Let $E$ be a vector bundle over a differential manifold $M$. Then, a connection on $E$ is equivalent to giving $\Gamma(E)$ (the vector space of sections of $E$) the structure of a module over the connection algebra of $M$. Equivalently, it gives $\mathcal{E}$ (the sheaf of sections of $E$) the structure of a module over the sheaf of connection algebras over $M$.

## Definitions used

### Connection

Further information: Connection

### Connection algebra

Further information: Connection algebra

## Proof

### From a connection to a module structure

The outline of the proof is as follows:

• We first show that a connection gives an action of the first-order differentiable operators on the space of sections.
• Next, we show that the Leibniz rule property of connections allows us to extend this to a well-defined action of the connection algebra.
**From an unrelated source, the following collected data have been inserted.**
theorem execCommitChecksEnd_keeps {x0 : Fin 4} (h : Keeps p q w y s t) :
    ∀ u, @execCommitChecksEnd x0 t = .next u → Keeps p q w y s u := by
  intro u hu
  unfold execCommitChecksEnd at hu
  try dsimp only at hu
  repeat' (first | contradiction | (injection hu with hu; subst hu) | split at hu)
  repeat' (with_reducible first | assumption | apply State.endChecks_keeps | split)

theorem State.shWrite_keeps {x1 x2 : Nat} {x3 : State → State} (h : Keeps p q w y s t) (hx3 : ∀ u, Keeps p q w y s u → Keeps p q w y s (x3 u)) :
    Keeps p q w y s (@State.shWrite t x1 x2 x3).2 := by
  unfold State.shWrite
  try dsimp only
  repeat' (with_reducible first | assumption | apply hx3 | split)

theorem wrote_keeps (h : Keeps p q w y s t) :
    Keeps p q w y s (@wrote t).2 := by
  unfold wrote
  try dsimp only
  repeat' (with_reducible first | assumption)

theorem State.orbCtrl_keeps {x1 : Nat} (h : Keeps p q w y s t) :
    Keeps p q w y s (@State.orbCtrl t x1).2 := by
  unfold State.orbCtrl
  try dsimp only
  repeat' (with_reducible
    first | assumption |
      ((conv => arg 6; arg 24); first | apply Keeps.lit | apply Keeps.litP | apply Keeps.litO | apply Keeps.litPO | apply Keeps.litW) |
      (intro _; constructor <;> split <;> rfl) | (dsimp only) | apply State.joinPorts_keeps | split)

theorem State.orbResume_keeps {x1 x2 : Nat} (h : Keeps p q w y s t) :
    Keeps p q w y s (@State.orbResume t x1 x2).2 := by
  unfold State.orbResume
  try dsimp only
  repeat' (with_reducible first | assumption | apply State.modBar_keeps | split)

theorem State.orbWrite_keeps {x1 x2 x3 : Nat} (h : Keeps p q w y s t) :
    Keeps p q w y s (@State.orbWrite t x1 x2 x3).2 := by
  unfold State.orbWrite
  try dsimp only
  repeat' (with_reducible
    first | assumption | apply State.orbCtrl_keeps | apply State.shWrite_keeps | apply wrote_keeps | apply State.modOrb_keeps |
      apply State.orbResume_keeps |
      ((conv => arg 6; arg 24); first | apply Keeps.lit | apply Keeps.litP | apply Keeps.litO | apply Keeps.litPO | apply Keeps.litW) |
      exact fun _ => ⟨rfl, rfl⟩ | split | intro _)

theorem State.imgLoad_keeps {x1 x2 : Nat} (h : Keeps p q w y s t) :
    Keeps p q w y s (@State.imgLoad t x1 x2).2 := by
  unfold State.imgLoad
  try dsimp only
  repeat' (with_reducible first | assumption | apply State.modImg_keeps | split)

theorem State.imgCommit_keeps {x1 x2 : Nat} (h : Keeps p q w y s t) :
    Keeps p q w y s (@State.imgCommit t x1 x2).2 := by
  unfold State.imgCommit
  try dsimp only
  repeat' (with_reducible first | assumption | apply State.modImg_keeps | split)

theorem State.imgCancel_keeps {x1 : Nat} (h : Keeps p q w y s t) :
    Keeps p q w y s (@State.imgCancel t x1).2 := by
  unfold State.imgCancel
  try dsimp only
  repeat' (with_reducible first | assumption | apply State.modImg_keeps | split)

theorem State.imgWrite_keeps {x1 x2 x3 : Nat} (h : Keeps p q w y s t) :
    Keeps p q w y s (@State.imgWrite t x1 x2 x3).2 := by
  unfold State.imgWrite
  try dsimp only
  repeat' (with_reducible
    first | assumption | apply wrote_keeps | apply State.modImg_keeps | apply State.imgLoad_keeps |
      apply State.imgCommit_keeps | apply State.imgCancel_keeps | split)

theorem State.cmdTail_keeps {x1 x2 : Nat} (h : Keeps p q w y s t) :
    Keeps p q w y s (@State.cmdTail t x1 x2).2 := by
  unfold State.cmdTail
  try dsimp only
  repeat' (with_reducible first | assumption | apply State.modHost_keeps | split)

theorem State.cplHead_keeps {x1 x2 : Nat} (h : Keeps p q w y s t) :
    Keeps p q w y s (@State.cplHead t x1 x2).2 :=
  Keeps.ite2 h (by dsimp only; exact State.modHost_keeps h)

theorem State.cmdRing_keeps {x1 x2 : Nat} (h : Keeps p q w y s t) :
    Keeps p q w y s (@State.cmdRing t x1 x2).2 := by
  unfold State.cmdRing
  try dsimp only
  repeat' (with_reducible first | assumption | apply State.modHost_keeps | split)

theorem State.cplRing_keeps {x1 x2 : Nat} (h : Keeps p q w y s t) :
    Keeps p q w y s (@State.cplRing t x1 x2).2 := by
  unfold State.cplRing
  try dsimp only
  repeat' (with_reducible first | assumption | apply State.modHost_keeps | split)

theorem State.dstWrite_keeps {x1 x2 x3 : Nat} (h : Keeps p q w y s t) :
    Keeps p q w y s (@State.dstWrite t x1 x2 x3).2 := by
  unfold State.dstWrite
  try dsimp only
  repeat' (with_reducible
    first | assumption | apply wrote_keeps | apply State.modHost_keeps | apply State.cmdRing_keeps |
      apply State.cmdTail_keeps | apply State.cplRing_keeps | apply State.cplHead_keeps | apply State.shWrite_keeps | split |
      intro _)

theorem State.memWrite_keeps {x1 x2 x3 : Nat} (h : Keeps p q w y s t) :
    Keeps p q w y s (@State.memWrite t x1 x2 x3).2 := by
  unfold State.memWrite
  try dsimp only
  repeat' (with_reducible first | assumption | apply wrote_keeps | apply State.modMemd_keeps | split)

theorem State.tlkCtrl_keeps {x1 x2 : Nat} (h : Keeps p q w y s t) :
    Keeps p q w y s (@State.tlkCtrl t x1 x2).2 := by
  unfold State.tlkCtrl
  try dsimp only
  repeat' (with_reducible
    first | assumption | apply State.modPort_keeps | apply State.goDark_keeps | apply State.startTraining_keeps |
      apply State.enterRetrain_keeps | split)

theorem State.tlkWrite_keeps {x1 x2 x3 x4 : Nat} (h : Keeps p q w y s t) :
    Keeps p q w y s (@State.tlkWrite t x1 x2 x3 x4).2 := by
  unfold State.tlkWrite
  try dsimp only
  repeat' (with_reducible
    first | assumption | apply wrote_keeps | apply State.modPort_keeps | apply State.tlkCtrl_keeps |
      apply State.shWrite_keeps | split | intro _)

theorem State.pbxFlush_keeps {x1 : Bool} {x2 x3 : Nat} (h : Keeps p q w y s t) :
    Keeps p q w y s (@State.pbxFlush t x1 x2 x3).2 := by
  unfold State.pbxFlush
  try dsimp only
  repeat' (with_reducible first | assumption | refine Keeps.each ?_ (fun _ _ _ => ?_) | apply State.flushBox_keeps | split)

theorem State.dlrTail_keeps {x1 x2 : Nat} (h : Keeps p q w y s t) :
    Keeps p q w y s (@State.dlrTail t x1 x2).2 :=
  Keeps.ite2 h (by dsimp only; exact State.modPbx_keeps h)

theorem State.pbxWrite_keeps {x1 : Bool} {x2 x3 x4 : Nat} (h : Keeps p q w y s t) :
    Keeps p q w y s (@State.pbxWrite t x1 x2 x3 x4).2 := by
  unfold State.pbxWrite
  try dsimp only
  repeat' (with_reducible
    first | assumption | apply State.pbxFlush_keeps | apply wrote_keeps | apply State.modPbx_keeps |
      apply State.dlrTail_keeps | apply State.modBox_keeps | split)

theorem State.snpReq_keeps {x1 x2 : Nat} (h : Keeps p q w y s t) :
    Keeps p q w y s (@State.snpReq t x1 x2).2 := by
  unfold State.snpReq
  try dsimp only
  repeat' (with_reducible first | assumption | apply State.modSnp_keeps | split)

theorem State.snpWrite_keeps {x1 x2 x3 : Nat} (h : Keeps p q w y s t) :
    Keeps p q w y s (@State.snpWrite t x1 x2 x3).2 := by
  unfold State.snpWrite
  try dsimp only
  repeat' (with_reducible first | assumption | apply State.snpReq_keeps | apply wrote_keeps | apply State.modSnp_keeps | split)

theorem State.oldScales_keeps {x1 : Nat} (h : Keeps p q w y s t) :
    Keeps p q w y s (@State.oldScales t x1) := by
  unfold State.oldScales
  try dsimp only
  repeat' (with_reducible
    first | assumption | apply Keeps.ite | apply Keeps.ite1 | apply Keeps.ite2 | refine Keeps.each ?_ (fun _ _ _ => ?_) |
      refine Keeps.foldl ?_ (fun _ _ _ => ?_) | refine Keeps.foldl1 ?_ (fun _ _ _ => ?_) |
      refine Keeps.foldl2 ?_ (fun _ _ _ => ?_) |
      ((conv => arg 6; arg 24); first | apply Keeps.lit | apply Keeps.litP | apply Keeps.litO | apply Keeps.litPO | apply Keeps.litW) |
      refine Keeps.fst_eq (by assumption) ?_ | refine Keeps.snd_eq (by assumption) ?_ | exact fun e => Bool.noConfusion e |
      exact fun _ => ⟨rfl, rfl⟩ | (intro _; constructor <;> split <;> rfl) | exact fun _ _ => rfl | exact fun _ h => h |
      split | intro _)

theorem State.rewind_keeps {x1 : Nat} (h : Keeps p q w y s t) :
    Keeps p q w y s (@State.rewind t x1).2 := by
  unfold State.rewind
  try dsimp only
  repeat' (with_reducible
    first | assumption | apply Keeps.ite | apply Keeps.ite1 | apply Keeps.ite2 | refine Keeps.each ?_ (fun _ _ _ => ?_) |
      refine Keeps.foldl ?_ (fun _ _ _ => ?_) | refine Keeps.foldl1 ?_ (fun _ _ _ => ?_) |
      refine Keeps.foldl2 ?_ (fun _ _ _ => ?_) | apply State.oldScales_keeps | apply State.modOrb_keeps |
      apply State.modFlt_keeps |
      ((conv => arg 6; arg 24); first | apply Keeps.lit | apply Keeps.litP | apply Keeps.litO | apply Keeps.litPO | apply Keeps.litW) |
      refine Keeps.fst_eq (by assumption) ?_ | refine Keeps.snd_eq (by assumption) ?_ | exact fun e => Bool.noConfusion e |
      exact fun _ => ⟨rfl, rfl⟩ | (intro _; constructor <;> split <;> rfl) | exact fun _ _ => rfl | exact fun _ h => h |
      (dsimp only) | split | intro _)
Given: A manifold $M$, a vector bundle $E$ over $M$, a connection $\nabla$ on $E$. $B$ is the algebra of smooth fiber-preserving maps from $\Gamma(E)$ to $\Gamma(E)$. $\mathcal{D}^1(M)$ is the Lie algebra of first-order differential operators on $M$ and $\mathcal{C}(M)$ is the connection algebra on $M$.
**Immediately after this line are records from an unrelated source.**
-- ==== Sys2Proof/Laws/KeepsModule.lean ====
section
/-! SUPPORT. What the operations and meanings keep: power, resets and Moon. -/

namespace Sys2Proof.Machine

variable {p q w y : Bool} {s t : State}

theorem State.modPwr_keeps {f : Power → Power} (h : Keeps p q w y s t)
    (hf : p = true → t.pwr.halted = true → (f t.pwr).halted = true) : Keeps p q w y s (@State.modPwr t f) :=
  h.trans ⟨rfl, id, hf, fun _ => ⟨rfl, rfl⟩, fun _ => rfl, fun _ => rfl⟩

theorem State.trip_keeps {x1 x2 : Nat} (h : Keeps p q w y s t) :
    Keeps p q w y s (@State.trip t x1 x2) := by
  unfold State.trip
  try dsimp only
  repeat' (with_reducible first | assumption | apply State.modPwr_keeps | apply State.halt_keeps | split | intro _)

theorem execLossOfTick_keeps {x0 : Bool} (h : Keeps p false w y s t) :
    ∀ u, @execLossOfTick x0 t = .next u → Keeps p false w y s u := by
  intro u hu
  unfold execLossOfTick at hu
  try dsimp only at hu
  repeat' (first | contradiction | (injection hu with hu; subst hu) | split at hu)
  repeat' (with_reducible first | assumption | apply State.trip_keeps | apply State.stopCounting_keeps | split)

theorem execDieHot_keeps (h : Keeps p q w y s t) :
    ∀ u, @execDieHot t = .next u → Keeps p q w y s u := by
  intro u hu
  unfold execDieHot at hu
  try dsimp only at hu
  repeat' (first | contradiction | (injection hu with hu; subst hu) | split at hu)
  repeat' (with_reducible first | assumption | apply State.trip_keeps)

theorem execDieCrit_keeps (h : Keeps p q w y s t) :
    ∀ u, @execDieCrit t = .next u → Keeps p q w y s u := by
  intro u hu
  unfold execDieCrit at hu
  try dsimp only at hu
  repeat' (first | contradiction | (injection hu with hu; subst hu) | split at hu)
  repeat' (with_reducible first | assumption | apply State.modPwr_keeps | apply State.trip_keeps | split | intro _)

theorem execVinUv_keeps (h : Keeps p q w y s t) :
    ∀ u, @execVinUv t = .next u → Keeps p q w y s u := by
  intro u hu
  unfold execVinUv at hu
  try dsimp only at hu
  repeat' (first | contradiction | (injection hu with hu; subst hu) | split at hu)
  repeat' (with_reducible first | assumption | apply State.trip_keeps)

theorem execVinOv_keeps (h : Keeps p q w y s t) :
    ∀ u, @execVinOv t = .next u → Keeps p q w y s u := by
  intro u hu
  unfold execVinOv at hu
  try dsimp only at hu
  repeat' (first | contradiction | (injection hu with hu; subst hu) | split at hu)
  repeat' (with_reducible first | assumption | apply State.trip_keeps)

theorem execCoolant_keeps (h : Keeps p q w y s t) :
    ∀ u, @execCoolant t = .next u → Keeps p q w y s u := by
  intro u hu
  unfold execCoolant at hu
  try dsimp only at hu
  repeat' (first | contradiction | (injection hu with hu; subst hu) | split at hu)
  repeat' (with_reducible first | assumption | apply State.trip_keeps)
To prove: $\nabla$ gives rise to a homomorphism from $\mathcal{C}(M)$ to $B$.

Proof: $\nabla$ gives rise to a map: $f_\nabla: D^1(M) \to B$

as follows: $f_\nabla(X+m(g)) = s \mapsto \nabla_X(s) + (gs)$.
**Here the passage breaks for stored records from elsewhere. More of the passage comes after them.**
/-- The opcode of a CTL frame that a module makes is the one it was made with (R251, R273). -/
theorem hdrOpcode_mkHdr (dest src len op tag : Nat) (a : Bool) (h : op < 256) :
    hdrOpcode (mkHdr 2 4 false false dest src len op tag 0 + put 13 1 (boolBit a)) = op := by
  simp only [hdrOpcode, fld, bits, mkHdr, put, boolBit]
  simp only [Nat.reduceMul, Nat.reduceAdd, Nat.reducePow]
  split <;> omega

end Sys2Proof.Machine
end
First observe that the map sends $C^\infty(M) \subset \mathcal{D}^1(M)$ to $C^\infty(M) \subset B$, and is the identity restricted to that subset. In other words, the differential operator of multiplication by a function $f$, goes to the operator of multiplication by the function $f$.

We now prove some basic results about $f_\nabla$:

• $f_\nabla$ is $\R$-bilinear: This is obvious.
• For any element $X + m(g)$ in $\mathcal{D}^1(M)$ and any $h \in C^\infty(M)$, we have $f_\nabla(m(g) \dot (X + m(h))(s) = m(g)f_\nabla(X + m(h))(s)$. This essentially follows from the fact that a connection is tensorial in the direction of differentiation: $f_\nabla(m(g) \dot (X + m(h)))(s) = f_\nabla(gX + m(gh))(s) = \nabla_{gX}(s) + (gh)(s)= g\nabla_X(s) + (gh)(s) = g(\nabla_X(s) + hs)$.

• For any element $X + m(g)$ in $\mathcal{D}^1(M)$ and any $h \in C^\infty(M)$, we have $f_\nabla((X + m(h)) \dot m(g))(s) = f_\nabla(X + m(h))(m(g)s)$. This essentially follows from the Leibniz rule property. $f_\nabla((X + m(h)) \dot m(g))(s) = f_\nabla(m(Xg) +g\nabla_X + m(gh))(s) = (Xg)(s) + g\nabla_X(s) + (gh)s = \nabla_X(gs) + (gh)(s)$.